Language and our perception of reality
Language plays a pivotal role in our perception of reality. As humans, we have harnessed language as a power of great force in our existence and is something we employ every single day. This in turn, has given us a natural advantage in life.
I learnt about this idea of language through a course I did with Mindvalley called ‘Be Extraordinary'. Vishen, the founder has created a space with Mindvalley where mindfulness can be achieved through the understanding of how you can adapt and control the power of your mind. He aims to reveal the potential in life and how to best harness this potential using mindfulness to ‘bend reality’. This idea of bending reality is where you are in a state of having both a strong vision for the future as well as happiness in the now. All of this takes practice, but at its core, bending reality can critically change our perception of the world.
This perception is presented to us via the language we use and the language that is used with us. Vishen describes how we live in 2 different worlds: 1. the physical world, which is absolute truth where for example water is a liquid and everyone knows that to be true. But the second, 2. relative truth is the truth that exists only in our heads. This truth will differ immensely between cultures and people. The issue with relative truth is that it is “often taken to be absolute truth and this is what causes so many people to be stuck in the confines of what society expects from them rather than forge their on path in life” (Lakhiani). This ‘truth’ we often create for ourselves shows how powerful but also limiting language can be in our experience of reality.
People tend to become more stressed and anxious when they describe their life as such. If when people ask how your day is and you reply with “busy”, you will reduce yourself to only that experience. This is because thoughts inherently shape our world. The thoughts that we give reality to with language will consequently become our reality.
Let me explain this with another example. In the 1960s, Anthropologist Robert Levy studied a group of people in Tahiti to try and find an answer for their high suicide rates. “After research and investigation, Mr. Levy found that there is no word or concept for sadness in Tahitian culture. While Tahitians felt sadness, they had no word to refer to their feeling” (Ezez 2006). Can you feel something if you don’t have a word for it? This study answers this question with a hard ‘yes’. You can feel everything, but language massively shapes your experience of those feelings. To not have a word for something limits your expression of it, and as humans we have a desire to express. This is why the English language uses so many foreign words to describe things that otherwise may be too complicated to. Increasing and tackling language is therefore vital to existence.

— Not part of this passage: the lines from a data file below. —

/-- The speed comes from the interval of the edges. With too few edges CATCH ends in ALIGN (result 1); a forward motor below HAND_RPM goes to
OPEN, above it to RUN with REF at the measured speed and a new origin (2, or 3 above the target); a motor turning backwards is braked and
restarted (4); ALIGN leads to OPEN; a hand-over succeeds into RUN after 32 good periods, faults with cause 5 after 64 tried, and waits
otherwise. Rests on spec/09_spindle_and_motion.md (R220, R222, R223, R225). -/
def Obligations.SpindleCatchAndHandover : Prop := ∀ (s : State) (e : Eng),
  (∀ (edges interval : Nat) (fw : Bool) (theta : Fin 1024), s.get (SPN_STAT.STATE e) = spnCatch →
    let rpm := catchRpm s e interval
    (edges < max 3 (s.get (SPN_OBS.CATCH_EDGES e)) → runs (.spnCatchDecide e edges interval fw theta) s fun t =>
      t.get (SPN_STAT.STATE e) = spnAlign ∧ t.get (SPN_STAT.CATCH e) = 1 ∧ t.get (SPN_EVT.CATCH e) = 1 ∧ t.getInt (SPN_SPEED.OBS e) = 0) ∧
    (max 3 (s.get (SPN_OBS.CATCH_EDGES e)) ≤ edges → rpm < 2 ^ 15 →
      (fw = true → rpm ≤ s.get (SPN_SPD.TARGET e) → rpm < s.get (SPN_START.HAND_RPM e) → runs (.spnCatchDecide e edges interval fw theta) s fun t =>
        t.get (SPN_STAT.STATE e) = spnOpen ∧ t.get (SPN_STAT.CATCH e) = 2 ∧ t.getInt (SPN_SPEED.OBS e) = rpm) ∧
      (fw = true → rpm ≤ s.get (SPN_SPD.TARGET e) → s.get (SPN_START.HAND_RPM e) ≤ rpm → runs (.spnCatchDecide e edges interval fw theta) s fun t =>
        t.get (SPN_STAT.STATE e) = spnRun ∧ t.get (SPN_STAT.CATCH e) = 2 ∧ t.getInt (SPN_SPEED.REF e) = rpm ∧ t.get (SPN_STAT.ANG_VALID e) = 1 ∧
        t.eng[e].spn.theta = theta.val ∧
        t.get (SPN_STAT.ORIGIN_GEN e) = (s.get (SPN_STAT.ORIGIN_GEN e) + 1) % 16) ∧
      (fw = true → s.get (SPN_SPD.TARGET e) < rpm → runs (.spnCatchDecide e edges interval fw theta) s fun t =>
        t.get (SPN_STAT.STATE e) = spnRun ∧ t.get (SPN_STAT.CATCH e) = 3 ∧ t.getInt (SPN_SPEED.REF e) = rpm ∧ t.get (SPN_STAT.ANG_VALID e) = 1) ∧
      (fw = false → runs (.spnCatchDecide e edges interval fw theta) s fun t =>
        t.get (SPN_STAT.STATE e) = spnBrake ∧ t.get (SPN_STAT.CATCH e) = 4 ∧ t.getInt (SPN_SPEED.OBS e) = -(rpm : Int) ∧
        t.eng[e].spn.restart = true))) ∧
  (s.get (SPN_STAT.STATE e) = spnAlign → runs (.spnAlignDone e) s fun t => t.get (SPN_STAT.STATE e) = spnOpen ∧ t.eng[e].spn.gate = 1 ∧
    t.eng[e].spn.theta = 0 ∧ t.eng[e].spn.forced = 0) ∧
  (s.get (SPN_STAT.STATE e) = spnOpen → 32 ≤ s.eng[e].spn.good → runs (.spnOpenHandover e) s fun t => t.get (SPN_STAT.STATE e) = spnRun ∧
    t.getInt (SPN_SPEED.REF e) = s.get (SPN_START.HAND_RPM e) ∧ t.get (SPN_STAT.ANG_VALID e) = 1 ∧ t.eng[e].spn.sumD = 0 ∧ t.eng[e].spn.sumQ = 0 ∧
    t.get (SPN_STAT.ORIGIN_GEN e) = (s.get (SPN_STAT.ORIGIN_GEN e) + 1) % 16) ∧
  (s.get (SPN_STAT.STATE e) = spnOpen → s.eng[e].spn.good < 32 → 64 ≤ s.eng[e].spn.tried → runs (.spnOpenHandover e) s fun t =>
    t.get (SPN_STAT.STATE e) = spnFaultSt ∧ t.get (SPN_STAT.FCAUSE e) = 5 ∧ t.get (SPN_EVT.FAULT e) = 1 ∧ t.eng[e].spn.gate = 0) ∧
  (s.get (SPN_STAT.STATE e) ≠ spnOpen ∨ (s.eng[e].spn.good < 32 ∧ s.eng[e].spn.tried < 64) → s.notes = [] →
    runs (.spnOpenHandover e) s fun t => t = s)

/-- A sample updates VBUS by the mean of four and sets or releases each threshold's effect: chopper, regeneration limit, zero vector, bridges
off, under-voltage; a chopper fault, when one is there, is flagged and logged; a threshold write is kept only when the order of the
thresholds holds, and is otherwise refused with its event. A row that cannot act in the present state leaves the state as it is: the model's
choice (log 4). Rests on spec/09_spindle_and_motion.md (R226, R227, R228, R242). -/
def Obligations.MotorBuses : Prop :=
  (∀ (s : State) (b : Fin 2),
  (∀ (vbus : Nat) (ibus ichop : Int),
    let v := (meanOf (((vbus :: s.brk[b].samples).take 4).map Int.ofNat)).toNat
    let h := 10 * s.get (BRK_CFG.HYST b)
    runs (.brkSample b vbus ibus ichop) s fun t => t.get (BRK_STAT.VBUS b) = min 0xFFFF v ∧ t.brk[b].samples = (vbus :: s.brk[b].samples).take 4 ∧
      (s.get (BRK_OV3.CHOP_ON b) < v → t.get (BRK_STAT.CHOP b) = 1) ∧
      (v + h < s.get (BRK_OV3.CHOP_ON b) → t.get (BRK_STAT.CHOP b) = 0) ∧
      (s.get (BRK_OV12.OV1 b) < v → t.get (BRK_STAT.OV1 b) = 1) ∧
      (s.get (BRK_OV12.OV2 b) < v → t.get (BRK_STAT.OV2 b) = 1 ∧
        ∀ e : Eng, busOf e = b → t.get (SPN_STAT.STATE e) = spnFaultSt ∨ t.get (SPN_STAT.ZERO_VEC e) = 1 ∧ t.eng[e].spn.gate = 2) ∧
      (s.get (BRK_OV3.OV3 b) < v → t.get (BRK_STAT.OV3 b) = 1 ∧
        ∀ e : Eng, busOf e = b → t.get (SPN_STAT.STATE e) = spnFaultSt ∧ t.get (SPN_STAT.FCAUSE e) = 3 ∧ t.eng[e].spn.gate = 0) ∧
      (v < s.get (BRK_CFG.UV b) → t.get (BRK_STAT.UV b) = 1) ∧
      (s.get (BRK_CFG.UV b) + h < v → t.get (BRK_STAT.UV b) = 0) ∧
      (v ≤ s.get (BRK_OV12.OV2 b) → v ≤ s.get (BRK_OV3.OV3 b) → t.eng = s.eng)) ∧
  (s.get (BRK_STAT.VBUS b) + 10 * s.get (BRK_CFG.HYST b) < s.get (BRK_OV12.OV1 b) → runs (.busThresholdRelease b 0) s fun t =>
    t.get (BRK_STAT.OV1 b) = 0 ∧ ∀ e : Eng, busOf e = b → t.get (SPN_STAT.REGEN_LIM e) = 0) ∧
  (s.get (BRK_STAT.VBUS b) + 10 * s.get (BRK_CFG.HYST b) < s.get (BRK_OV12.OV2 b) → runs (.busThresholdRelease b 1) s fun t =>
    t.get (BRK_STAT.OV2 b) = 0 ∧ ∀ e : Eng, busOf e = b → t.get (SPN_STAT.ZERO_VEC e) = 0) ∧
  (chopFaulty s b = false → runs (.chopFault b) s fun t => t = s) ∧
  (chopFaulty s b = true → runs (.chopFault b) s fun t => t.get (BRK_STAT.CHOP_FAULT b) = 1 ∧ (t.get ⟨MOT_EVT.reg, 16 + 6 * b.val, 6⟩).testBit 3 = true ∧
    (t.events.head?.map fun x => (x.code, x.args)) = some (EvCode.chopFault, [b.val])) ∧
  (runs (.brkFaultClr b .sup) s fun t => t.get (BRK_STAT.CHOP_FAULT b) = 0 ∧ t.eng = s.eng) ∧
  (∀ rq, rq ≠ .sup → runs (.brkFaultClr b rq) s fun t => t = s)) ∧
  (∀ (s : State) (b : Fin 2) (which : Fin 3) (v : Word),
  let t' := brkPut b which v s
  let keeps := brkOrder (t'.get (BRK_CFG.UV b)) (t'.get (BRK_OV3.CHOP_ON b)) (t'.get (BRK_OV12.OV1 b)) (t'.get (BRK_OV12.OV2 b))
    (t'.get (BRK_OV3.OV3 b)) (10 * t'.get (BRK_CFG.HYST b))
  (keeps = true → runs (.brkThresholdWrite b which v) s fun t =>
    t.get (BRK_OV12.OV1 b) = (if which = 0 then v.toNat % 65536 else s.get (BRK_OV12.OV1 b)) ∧
    t.get (BRK_OV12.OV2 b) = (if which = 0 then v.toNat / 65536 else s.get (BRK_OV12.OV2 b)) ∧
    t.get (BRK_OV3.OV3 b) = (if which = 1 then v.toNat % 65536 else s.get (BRK_OV3.OV3 b)) ∧
    t.get (BRK_OV3.CHOP_ON b) = (if which = 1 then v.toNat / 65536 else s.get (BRK_OV3.CHOP_ON b)) ∧
    t.get (BRK_CFG.HYST b) = (if which = 2 then v.toNat % 256 else s.get (BRK_CFG.HYST b)) ∧
    t.get (BRK_CFG.UV b) = (if which = 2 then v.toNat / 256 % 65536 else s.get (BRK_CFG.UV b)) ∧
    t.get (BRK_CFG.CHOP_IMIN b) = (if which = 2 then v.toNat / 2 ^ 24 else s.get (BRK_CFG.CHOP_IMIN b)) ∧ t.eng = s.eng ∧ t.brk = s.brk) ∧
  (keeps = false → runs (.brkThresholdWrite b which v) s fun t => t.rd (BRK_OV12.reg b) = s.rd (BRK_OV12.reg b) ∧
    t.rd (BRK_OV3.reg b) = s.rd (BRK_OV3.reg b) ∧ t.rd (BRK_CFG.reg b) = s.rd (BRK_CFG.reg b) ∧
    (t.get ⟨MOT_EVT.reg, 16 + 6 * b.val, 6⟩).testBit 5 = true))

So let’s consider happiness as an opposition to sadness. While we have happiness as a concept in English language, many people still struggle with it. This is because the way we perceive happiness is wrong. There is not one happiness and this word in itself already limits the experience because it reduces it down to something people don’t know how to grasp. Happiness is and comes from so many things, which Vishen boils this down to three prominent pillars:
1. happiness from experience - your own unique experiences that have made you happy
2. happiness from growth - the happiness we get from growing and acknowledging our rate of self improvement
3.happiness from meaning - when we have a meaning or a purpose in life that often has to do with serving others. As social beings and exist as a colony species that biologically explains to us why we are so dependent and willing to serve our own kind.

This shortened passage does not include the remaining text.